- AIM OF THE TASK: Which of the lines below hold the word "strs"? Pull each of them out.

»»

-- ==== Sys2Proof/Tests/Slice0.lean ====
section
/-! SUPPORT. Tests: an ill-formed term for each check of `Instr.wf`, worked values of the spec, and for each
statement with hypotheses a state and operands that meet the hypotheses of every clause. -/

open Sys2Proof Sys2Proof.Machine

section

set_option Elab.async false
set_option linter.unusedVariables false

/-! ### Small states -/

/-- The device in service, ACTIVE, with every domain powered and nothing set up. -/
def live : State := { State.reset with
  tick := 268800
  hif := { Hif.reset with ready := true, link := true }
  mgmt := { Mgmt.reset with up := 0xF }
  core := { Core.reset with running := true }
  ssw := { Seesaw.reset with actOut := true, role := 1 }
  jnl := { Jnl.reset with st := 0, region0 := { Jnl.reset.region0 with ok := true } }
  eng := { Engines.reset with engs := (List.range 192).map fun e => (e, { Eng.reset with st := 2 }) }
  sec := { Sec.reset with slots := [(5, { KeySlot.reset with
    st := 2, key := List.replicate 32 7, size := 1, dir := 3, modes := 0x3F, queue := 0xFFFF, gen := 1 })] }
  pwr := { Pwr.reset with st := 2, on := 0xFFFFF, por := false, perst := false } }

/-- A command as fetched: its opcode, its arguments from byte 16 on, and its extension. -/
def cmd (op : Byte) (args ext : Bytes) : Fetched :=
  ⟨[op, 0] ++ leBytes 2 (ext.length / 64) ++ List.replicate 12 0 ++ (args ++ List.replicate 24 0).take 24
    ++ List.replicate 24 0, if ext.isEmpty then none else some ext⟩

/-- `s` with one command fetched at the head of queue 255, its authentication waiting for no record. -/
def head (op : Byte) (args ext : Bytes) (s : State) : State :=
  setQueue 255 { Queue.reset with enabled := true, waitSeq := some 0, fetched := [cmd op args ext] } s

/-- An extension of `n` zero bytes with the bytes given at the offsets given. -/
def extBytes (n : Nat) (at_ : List (Nat × Byte)) : Bytes :=
  at_.foldl (fun b e => b.set e.1 e.2) (List.replicate n 0)

def z (n : Nat) : Bytes := List.replicate n 0

/-- A signal definition: a 1:1 head. -/
def headDef : GroupDef :=
  { type := 0, n := 1, bi := false, tail := false, et := false, revert := false, fallback := false, fast := false,
    csTicks := 1, holdOff := 4, wtr := 300, sr := some (0, 0), sdWindow := 1, sdThresh := 1, sfThresh := 1,
    restore := some 63, restoreHold := 5, protIn := none, etIn := none, workIn := [some 1], normIn := [some 2] }

/-- A group with that head and nothing under way. -/
def grp0 : Group :=
  { dfn := headDef, paths := [], latePaths := [], lo := false, fs := 0, ms := 0, exer := [], wtr := none, dnr := 0, topReq := 0,
    topSig := 0, topFar := false, bridged := 0, carries := 0, lastRx := none, rxCount := 0, accepted := none,
    heardAt := 0, chCause := 0, waitBr := none, sent := 0, posted := 0, restored := false, bothAt := none, deferred := 0,
    changed := false, asks := [] }

/-- The last group, 8191. -/
def grp : State := setGroup 8191 grp0 live

/-- String 1 with one leg. -/
def str1 : State := { live with abacus := { live.abacus with map := { CMap.empty with
  strs := [(1, ⟨2, 0, [3], [⟨0, 0, false, [3], 0, 0, false, none, false, false, false, []⟩]⟩)] } } }

/-- Strings 1 and 2 of one slot each. -/
def str2 : State := { str1 with abacus := { str1.abacus with map := { str1.abacus.map with
  strs := str1.abacus.map.strs ++ [(2, ⟨2, 0, [4], []⟩)] } } }

/-- String 1 with a leg of group 8191. -/
def groupLeg : State := { live with abacus := { live.abacus with map := { CMap.empty with
  strs := [(1, ⟨2, 0, [3], [⟨0, 0, true, [3], 0, 0, false, some 8191, false, false, false, []⟩]⟩)] } } }

/-- The definition of a head group with working string 1 and normal string 2, as GROUP_CREATE carries it. -/
def grpExt : Bytes :=
  extBytes 192 [(1, 1), (3, 16), (4, 4), (8, 1), (10, 0xFF), (12, 1), (16, 1), (20, 1), (24, 0xFF),
    (40, 1), (43, 0x80), (96, 2), (99, 0x80)]

/-- A boot that finds no image. -/
def noBoot : BootInput := ⟨0, true, none, none, []⟩

/-- Cells of four levels 3, 3, 0, 0 (a 1 bit) or 0, 0, 3, 3 (a 0 bit). -/
def cells (bs : Bytes) : List (BitVec 2) :=
  bs.flatMap fun b => (List.range 8).flatMap fun i => if b.getLsbD (7 - i) then [3, 3, 0, 0] else [0, 0, 3, 3]

/-- A row whose header carries row 15 at the fastest rate. -/
def row15 : Bytes :=
  let h : Bytes := [0x2F, 0, 0, 0]
  h ++ (beBytes 2 (crc16 h)) ++ z 3119

/-- The state a command answers. -/
def toNext : Host.Outcome State Fault Refusal → Option State
  | .next t => some t
  | _ => none

/-- The answer of a command that fails a check. -/
def toFail : Admit → Option (Answer × State)
  | .fail a u => some (a, u)
  | _ => none

/-- The state of a command that waits. -/
def toWait : Admit → Option State
  | .wait u => some u
  | _ => none

/-- What a parse yields. -/
def toOk {α ε : Type} : Except ε α → Option α
  | .ok x => some x
  | .error _ => none

/-- A bank's next borrowing is of a row, is asked for, or is its turn. -/
def isRow : Option Borrow → Bool
  | some (.row _) => true
  | _ => false
def isAsk : Option Borrow → Bool
  | some (.ask _) => true
  | _ => false
def isRound : Option Borrow → Bool
  | some .round => true
  | _ => false

def toPass : Admit → Option State
  | .pass s => some s
  | _ => none

/-! ### Well-formedness: for each check of `Instr.wf`, the last command it passes and one it refuses -/

def wfPair (good bad : Instr) : Bool := good.wf && !bad.wf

««

- REPLY TO THE EXERCISE:
  strs := [(1, ⟨2, 0, [3], [⟨0, 0, false, [3], 0, 0, false, none, false, false, false, []⟩]⟩)] } } }
  strs := str1.abacus.map.strs ++ [(2, ⟨2, 0, [4], []⟩)] } } }
  strs := [(1, ⟨2, 0, [3], [⟨0, 0, true, [3], 0, 0, false, some 8191, false, false, false, []⟩]⟩)] } } }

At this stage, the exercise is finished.